Farag explained that the maritime borders are demarcated according to the 1982 United Nations Treaty on the Law of the Sea signed by all UN member states, where there are so-called territorial waters and so-called economic waters.
“The territorial waters start from the point where the land meets the water at the shore, with a depth of 12 miles, and the economic waters start from the same point and extend in the sea 200 miles if the distance between the state and a neighbor is more than 400 miles,” Farag noted.
However, he added, if it is less than 400 miles, they are delineated by agreement with neighboring countries in a proportional and equal manner.
“It is not permissible to search for resources in those areas, except after agreeing on the method of equitably exploiting these natural resources with neighboring countries, as is the case of Egypt and Greece that are adjacent together at the maritime borders,” he said.
The recently signed Egyptian-Greek agreement is the third regarding the demarcation of maritime boundaries with neighbors in the Mediterranean Sea and Red Sea. In 2013, Egypt signed the same agreement with Cyprus and in 2016 with Saudi Arabia.

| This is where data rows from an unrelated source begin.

-- ==== Sys2Proof/Machine/Events.lean ====
section
/-!
DEFINITION. The steps that come from the pins and from the blocks' own events (chapter 95): the tick, encoder
transitions, release passes, detector and line events, samples, and the events of the parser.
-/
namespace Sys2Proof.Machine

/-- TICK (R3). -/
def execTick (fb : Word) (s : State) : Host.Outcome State Fault Refusal := .next (s.tick fb)

/-- QUAD_TRANSITION (R6). -/
def execQuadTransition (enc : Enc) (ph : Phases) (s : State) : Host.Outcome State Fault Refusal :=
  .next (s.quadTransition enc ph)

/-- SCHEDULE_RELEASE_PASS (R24). -/
def execScheduleReleasePass (ax : Axis) (s : State) : Host.Outcome State Fault Refusal :=
  .next (s.passEvent ax)

/-- DETECTOR_EDGE (R91). -/
def execDetectorEdge (det : Fin 8) (level : Bool) (s : State) : Host.Outcome State Fault Refusal :=
  .next (s.detectorEdge det level)

/-- QUALIFICATION_COMPLETE (R94). -/
def execQualificationComplete (det : Fin 8) (s : State) : Host.Outcome State Fault Refusal :=
  .next (s.qualificationComplete det)

/-- LOCKOUT_END (R97). -/
def execLockoutEnd (det : Fin 8) (s : State) : Host.Outcome State Fault Refusal := .next (s.lockoutEnd det)

/-- PULSE_END (R118). -/
def execPulseEnd (line : Fin 16) (s : State) : Host.Outcome State Fault Refusal := .next (s.pulseEnd line)

/-- MAX_ON_EXPIRY (R120). -/
def execMaxOnExpiry (line : Fin 16) (s : State) : Host.Outcome State Fault Refusal :=
  .next (s.maxOnExpiry line)

/-- RECOVERY_END (R122). -/
def execRecoveryEnd (line : Fin 16) (s : State) : Host.Outcome State Fault Refusal :=
  .next (s.recoveryEnd line)

/-- MONITOR_SAMPLE (R134). -/
def execMonitorSample (line : Fin 16) (s : State) : Host.Outcome State Fault Refusal :=
  .next (s.monitorSample line)

/-- FENCE_NOTICE (R183). -/
def execFenceNotice (s : State) : Host.Outcome State Fault Refusal := .next s.fenceNotice

/-- FENCE_TIMEOUT (R185). -/
def execFenceTimeout (s : State) : Host.Outcome State Fault Refusal := .next s.fenceTimeout

/-- PARSER_TAKE_HEADER (R171). -/
def execParserTakeHeader (s : State) : Host.Outcome State Fault Refusal := .next s.takeHeader

end Sys2Proof.Machine
end

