-- ==== Sys2Proof/Machine/Dispatch.lean ====
section
/-!
DEFINITION. The step of each row of spec/opcode_table.json: one arm per constructor, one direct call of its
meaning.
-/
namespace Sys2Proof.Machine

def exec (i : Instr) (s : State) : Host.Outcome State Fault Refusal :=
  match i with
  | .hardwareReset p q di fb => Sys2Proof.Machine.execHardwareReset p q di fb s
  | .tick fb => Sys2Proof.Machine.execTick fb s
  | .quadTransition enc ph => Sys2Proof.Machine.execQuadTransition enc ph s
  | .scheduleReleasePass ax => Sys2Proof.Machine.execScheduleReleasePass ax s
  | .detectorEdge det level => Sys2Proof.Machine.execDetectorEdge det level s
  | .qualificationComplete det => Sys2Proof.Machine.execQualificationComplete det s
  | .lockoutEnd det => Sys2Proof.Machine.execLockoutEnd det s
  | .pulseEnd line => Sys2Proof.Machine.execPulseEnd line s
  | .maxOnExpiry line => Sys2Proof.Machine.execMaxOnExpiry line s
  | .recoveryEnd line => Sys2Proof.Machine.execRecoveryEnd line s
  | .monitorSample line => Sys2Proof.Machine.execMonitorSample line s
  | .fenceNotice => Sys2Proof.Machine.execFenceNotice s
  | .fenceTimeout => Sys2Proof.Machine.execFenceTimeout s
  | .parserTakeHeader => Sys2Proof.Machine.execParserTakeHeader s
  | .pad => Sys2Proof.Machine.execPad s
  | .mark => Sys2Proof.Machine.execMark s
  | .fence => Sys2Proof.Machine.execFence s
  | .configAxis => Sys2Proof.Machine.execConfigAxis s
  | .presetAxis => Sys2Proof.Machine.execPresetAxis s
  | .configDetector => Sys2Proof.Machine.execConfigDetector s
  | .enable => Sys2Proof.Machine.execEnable s
  | .disable => Sys2Proof.Machine.execDisable s
  | .configLine => Sys2Proof.Machine.execConfigLine s
  | .arm => Sys2Proof.Machine.execArm s
  | .disarm => Sys2Proof.Machine.execDisarm s
  | .clearFault => Sys2Proof.Machine.execClearFault s
  | .forceOff => Sys2Proof.Machine.execForceOff s
  | .writeRecipe => Sys2Proof.Machine.execWriteRecipe s
  | .writeSteps => Sys2Proof.Machine.execWriteSteps s
  | .copyBank => Sys2Proof.Machine.execCopyBank s
  | .switchBank => Sys2Proof.Machine.execSwitchBank s
  | .injectItem => Sys2Proof.Machine.execInjectItem s
  | .verdict => Sys2Proof.Machine.execVerdict s
  | .cancelItem => Sys2Proof.Machine.execCancelItem s
  | .scheduleFire => Sys2Proof.Machine.execScheduleFire s
  | .cancelTag => Sys2Proof.Machine.execCancelTag s
  | .startParser => Sys2Proof.Machine.execStartParser s
  | .stopParser => Sys2Proof.Machine.execStopParser s
  | .ringReset => Sys2Proof.Machine.execRingReset s
  | .quiesce => Sys2Proof.Machine.execQuiesce s
  | .resume => Sys2Proof.Machine.execResume s
  | .engineReset => Sys2Proof.Machine.execEngineReset s
  | .ringData w => Sys2Proof.Machine.execRingData w s
  | .ringPublish w => Sys2Proof.Machine.execRingPublish w s
  | .ringWithdraw w => Sys2Proof.Machine.execRingWithdraw w s
  | .resync w => Sys2Proof.Machine.execResync w s
  | .reportPop w => Sys2Proof.Machine.execReportPop w s
  | .irqStatusWrite w => Sys2Proof.Machine.execIrqStatusWrite w s
  | .irqEnableWrite w => Sys2Proof.Machine.execIrqEnableWrite w s
  | .reportWatermarkWrite w => Sys2Proof.Machine.execReportWatermarkWrite w s
  | .ringSpaceLevelWrite w => Sys2Proof.Machine.execRingSpaceLevelWrite w s
  | .posSelectWrite w => Sys2Proof.Machine.execPosSelectWrite w s
  | .lineSelectWrite w => Sys2Proof.Machine.execLineSelectWrite w s
  | .posLowRead => Sys2Proof.Machine.execPosLowRead s
  | .registerWriteIgnored offset w => Sys2Proof.Machine.execRegisterWriteIgnored offset w s

end Sys2Proof.Machine
end

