-- ==== Sys2Proof/Machine/Step.lean ====
section
/-!
DEFINITION. One step of the machine: the command at the front of the queue. With an empty queue the part idles
(DESIGN CHOICE, notes/assumptions/3.md).
-/
namespace Sys2Proof.Machine

/-- One step: the front command is taken off the queue and run. -/
def step (s : State) : Host.Outcome State Fault Refusal :=
  match s.pending with
  | [] => .next s
  | c :: rest => exec c { s with pending := rest }

/-- The state with the command that a table word spells put at the front of its queue; unchanged where the word
spells none, which is every word, since the table gives its rows no bits. -/
def State.withFetchWord (s : State) (nbits w : Nat) : State :=
  match decodeTableWord nbits w with
  | some c => { s with pending := c :: s.pending }
  | none => s

end Sys2Proof.Machine
end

Rashad Abdou, an economist and head of the Egyptian Forum for Economic and Strategic Studies, told Al-Monitor that signing such agreements have a great impact on the Egyptian economy. “When Egypt demarcated the maritime borders with Cyprus, later we discovered [the] Zohr gas field in 2015,” Abdou said.
Zohr is the largest-ever gas discovery in the Mediterranean, located roughly 190 kilometers (118 miles) north of the city of Port Said.

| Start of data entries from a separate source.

/-- The CMD_REFUSED of a LINE_CONTROL action for one line (R108, 11.4.3). -/
def lineRefusal (n : Fin 16) (a : LineAction) : Report :=
  cmdRefusedReport .lineControl .wrongState 0 (BitVec.ofNat 16 n.val) (BitVec.ofNat 16 a.code) 0

/-- The records of an action on a masked line, in order (R109 to R112). -/
def lineRecords (s : State) (a : LineAction) (n : Fin 16) (l : Line) : List Report :=
  match a, l.state with
  | .arm, .faulted => [lineRefusal n .arm]
  | .arm, _ => []
  | .disarm, .disabled => []
  | .disarm, .active u => fireDone s n l u .disarmed ++ slotDropped n l .disarmed
  | .disarm, _ => slotDropped n l .disarmed
  | .clearFault, .faulted =>
    [{ kind := .lineFaultCleared, subject := BitVec.ofNat 16 n.val, axis := .t, position := s.t
       detail := 0, aux1 := 0, aux2 := 0 }]
  | .clearFault, _ => [lineRefusal n .clearFault]
  | .forceOff, .active u => fireDone s n l u .forced
  | .forceOff, _ => []

/-- The records of a packet over the masked lines, LINE0 first (R108). -/
def maskedRecords (s : State) (mask : Word) (a : LineAction) : List Report :=
  (List.finRange 16).flatMap fun n => if mask.getLsbD n.val then lineRecords s a n (s.line n) else []

/-! ### Line Monitor (R134 to R137) -/

/-- A channel after a sample that reads `sense` at `t`, before any fault it raises (R134, R135, R137). -/
def sampledLine (l : Line) (t : Pos) (sense : Bool) : Line :=
  { l with
    lastSense := sense
    sampleTime := if l.mon.interval = 0 then none else some (t + l.mon.interval.setWidth 32)
    mismatch :=
      if sense = l.drive then 0
      else if l.mismatch + 1 < l.mon.threshold.toNat then l.mismatch + 1
      else 0 }

/-- The sample raises a line fault (R135, R137). -/
def raisesFault (l : Line) (sense : Bool) : Bool :=
  decide (sense ≠ l.drive) && decide (l.mon.threshold.toNat ≤ l.mismatch + 1) &&
    decide (l.state ≠ .faulted)

/-- The line after a sample that raises a fault (R135, R136, R123, R133). -/
def faultedLine (l : Line) (t : Pos) (sense : Bool) : Line :=
  let kind : FaultKind := if l.drive then .stuckOff else .stuckOn
  let m := { sampledLine l t sense with lastFault := kind }
  match l.mon.action with
  | .report => m
  | .shutdown =>
    { m with
      state := .faulted
      slot := none
      sampleTime := if l.drive then some (t + l.mon.settle.setWidth 32 + 1) else m.sampleTime }

/-- The records of a line fault, LINE_FAULT last (R135, R136). -/
def faultRecords (s : State) (n : Fin 16) (l : Line) : List Report :=
  let kind : FaultKind := if l.drive then .stuckOff else .stuckOn
  let lineFault := lineFaultReport n kind l.mon.action l.state l.pulseOrigin s.t
  match l.mon.action, l.state with
  | .report, _ => [lineFault]
  | .shutdown, .active u => fireDone s n l u .fault ++ slotDropped n l .faulted ++ [lineFault]
  | .shutdown, _ => slotDropped n l .faulted ++ [lineFault]

/-! ### Admission (R49, R52, R54, R86, R87) -/

/-- The reason of the first check of admission that fails (R52). -/
def refusal (s : State) (r : Fin 16) : Option Reason :=
  if s.engine ≠ .run then some .quiesced
  else if (s.recipe r).count = 0 then some .noRecipe
  else if ∀ i : Fin 64, (s.slot i).item.isSome = true then some .noItem
  else if s.free.length < (s.recipe r).count then some .noEntries
  else none

/-- The entry that the `k`-th step of a recipe becomes (R36, R86, R87, R20). -/
def stepToEntry (s : State) (r : Fin 16) (capture : Pos) (h : Handle) (k : Nat) : Entry :=
  let hd := s.recipe r
  let index : Fin 128 := Fin.ofNat 128 (hd.first.val + k)
  let st := (s.activeBank.steps[index]).step
  { number := s.free.getD k 0
    axis := hd.axis
    due := capture + st.delay.setWidth 32
    owner := .item h index
    action :=
      match st.action, hd.axis with
      | .pulse, .t => .pulse st.line st.width .time st.cond
      | .pulse, .e1 => .pulse st.line st.width st.unit st.cond
      | .pulse, .e2 => .pulse st.line st.width st.unit st.cond
      | .deadline, _ => .deadline
    repeats := if st.action = .pulse then st.repeats else 0
    spacing := st.spacing }

/-- The entries of an item admitted under recipe `r` (R36). -/
def itemEntries (s : State) (r : Fin 16) (capture : Pos) (h : Handle) : List Entry :=
  (List.range (s.recipe r).count).map (stepToEntry s r capture h)

/-- The lowest-numbered FREE slot is `i` (R46). -/
def LowestFree (s : State) (i : Fin 64) : Prop :=
  (s.slot i).item = none ∧ ∀ j : Fin 64, j < i → (s.slot j).item ≠ none

/-- The part after an admission to slot `i` in which nothing is released (R46, R54, R36). -/
def admitted (s : State) (r : Fin 16) (origin : ItemOrigin) (tag : Option Word) (capture : Pos)
    (i : Fin 64) : State :=
  let hd := s.recipe r
  let h : Handle := { gen := (s.slot i).gen + 1, slot := i }
  let x : Item :=
    { origin := origin, bank := s.active, recipe := r, axis := hd.axis, capture := capture
      dflt := hd.dflt, decision := none, tag := tag, pending := hd.count, fired := 0, dropped := 0
      late := false }
  let s1 : State :=
    { s with slots := s.slots.set i { gen := h.gen, item := some x }, free := s.free.drop hd.count }
  s1.setList hd.axis
    ((itemEntries s r capture h).foldl (fun l e => insertByLead (s.pos hd.axis) e l) (s.list hd.axis))

/-- No step of the recipe is due at once, and the recipe's list owes no release. -/
def NothingDue (s : State) (r : Fin 16) (capture : Pos) : Prop :=
  s.ListQuiet (s.recipe r).axis ∧
  ∀ e ∈ itemEntries s r capture { gen := 0, slot := 0 }, reached (s.pos (s.recipe r).axis) e.due = false

/-! ### SCHEDULE_FIRE (R38, R39) -/

/-- The window of R39, by the table's rows. -/
def inWindow (p due : Pos) : Bool :=
  let ahead := (due - p).toNat
  let behind := (p - due).toNat
  decide (1 ≤ ahead ∧ ahead ≤ 16777215) || decide (behind ≤ 16777215)

/-- The reason of the first check of SCHEDULE_FIRE that fails (R38). -/
def fireRefusal (s : State) (f : FireFields) : Option Reason :=
  if s.engine ≠ .run then some .quiesced
  else if inWindow (s.pos f.axis) f.due = false then some .range
  else if s.free = [] then some .noEntries
  else none

/-- The width unit that an entry stores (R20). -/
def unitOn (ax : Axis) (u : WidthUnit) : WidthUnit :=
  match ax with
  | .t => .time
  | .e1 => u
  | .e2 => u

/-- The host entry of a SCHEDULE_FIRE that takes entry `n` (R19, R20). -/
def hostEntry (f : FireFields) (n : Nat) : Entry :=
  { number := n, axis := f.axis, due := f.due, owner := .host f.tag
    action := .pulse f.line f.width (unitOn f.axis f.unit) .always
    repeats := f.repeats, spacing := f.spacing }

/-- The request that a SCHEDULE_FIRE's entry sends when it is released at `p` (R31). -/
def hostRequest (f : FireFields) (p : Pos) : FiringRequest :=
  { width := f.width, unit := unitOn f.axis f.unit, axis := f.axis, position := p, origin := .host f.tag
    late := decide (p ≠ f.due) }

/-! ### Release of an item's entry (R25 to R35) -/

/-- The item when the condition of its released entry is evaluated: at a decision point an AWAITING item has been
given its default (R27, R30, R61). -/
def decided (x : Item) (decisionPoint : Bool) : Item :=
  match decisionPoint, x.decision with
  | true, none => { x with decision := some (x.dflt, .default) }
  | _, _ => x

/-- VERDICT_DEFAULTED, when the release is a decision point of an AWAITING item (R61). -/
def defaultRecords (h : Handle) (x : Item) (step : Fin 128) (ax : Axis) (p : Pos) (decisionPoint : Bool) :
    List Report :=
  match decisionPoint, x.decision with
  | true, none => [verdictDefaultedReport h x.dflt ax p step x.tag]
  | _, _ => []

/-- A pulse of this condition fires for an item that holds this decision (R26, R27). -/
def fires (c : Condition) (d : Option (Verdict × VerdictSource)) : Bool :=
  match c, d with
  | .always, _ => true
  | .ifAccept, some (.accept, _) => true
  | .ifReject, some (.reject, _) => true
  | _, _ => false

/-- The item after a line's answer (R63). -/
def answered (x : Item) : Answer → Item
  | .accepted => { x with fired := if x.fired < 255 then x.fired + 1 else 255 }
  | .dropped _ => { x with dropped := if x.dropped < 255 then x.dropped + 1 else 255 }

/-- FIRE_DROPPED, when the line drops the request (R127). -/
def dropRecords (line : Fin 16) (q : FiringRequest) : Answer → List Report
  | .accepted => []
  | .dropped r => [fireDroppedReport line q r]

/-- The item after the release's action: the default, the tally, the late flag (R35). -/
def releasedItem (s : State) (ax : Axis) (e : Entry) (h : Handle) (x : Item) : Item :=
  let late := x.late || decide (s.pos ax ≠ e.due)
  match e.action with
  | .deadline => { decided x true with late := late }
  | .pulse line width unit c =>
    let y := decided x (decide (c ≠ .always))
    let q : FiringRequest :=
      { width := width, unit := unit, axis := ax, position := s.pos ax, origin := .item h
        late := decide (s.pos ax ≠ e.due) }
    let z := if fires c y.decision then answered y (s.answer line q).2 else y
    { z with late := late }

/-- The lines after the release's action (R26 to R31). -/
def releasedLines (s : State) (ax : Axis) (e : Entry) (h : Handle) (x : Item) : Vector Line 16 :=
  match e.action with
  | .deadline => s.lines
  | .pulse line width unit c =>
    let q : FiringRequest :=
      { width := width, unit := unit, axis := ax, position := s.pos ax, origin := .item h
        late := decide (s.pos ax ≠ e.due) }
    if fires c (decided x (decide (c ≠ .always))).decision then s.lines.set line (s.answer line q).1
    else s.lines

Since Zohr began operating in 2018, the Egyptian gas production has been growing. In September of the same year, Egypt stopped importing liquefied gas from abroad as its daily production of natural gas hit 6.6 billion cubic feet per day, compared to 6 billion cubic feet per day in July.
“This discovery makes Egypt seek to achieve a strategic goal in the region — to be a global platform for exporting liquefied gas to Europe, given that it outperforms other countries with liquefaction plants that are located in Idku and Damietta,” Abdou noted.
Idku is a town situated to the east of Alexandria in the Beheira governorate; Damietta is located some 13 kilometers (8 miles) from the Mediterranean.
“The agreement also allows the two countries to push forward the tripartite agreement in regard to linking the electricity networks of Egypt, Greece and Cyprus,” Abdou added.
In 2019, Egypt signed an electricity interconnection framework agreement with Greece and Cyprus to set up a subsea cable called the EuroAfrica Interconnector, to connect the three countries by a 2,000-megawatts electricity interconnection.
“By such agreements, Egypt [is] on the right track to boost economic development. As without energy there will be no foreign investments or exports,” Abdou concluded.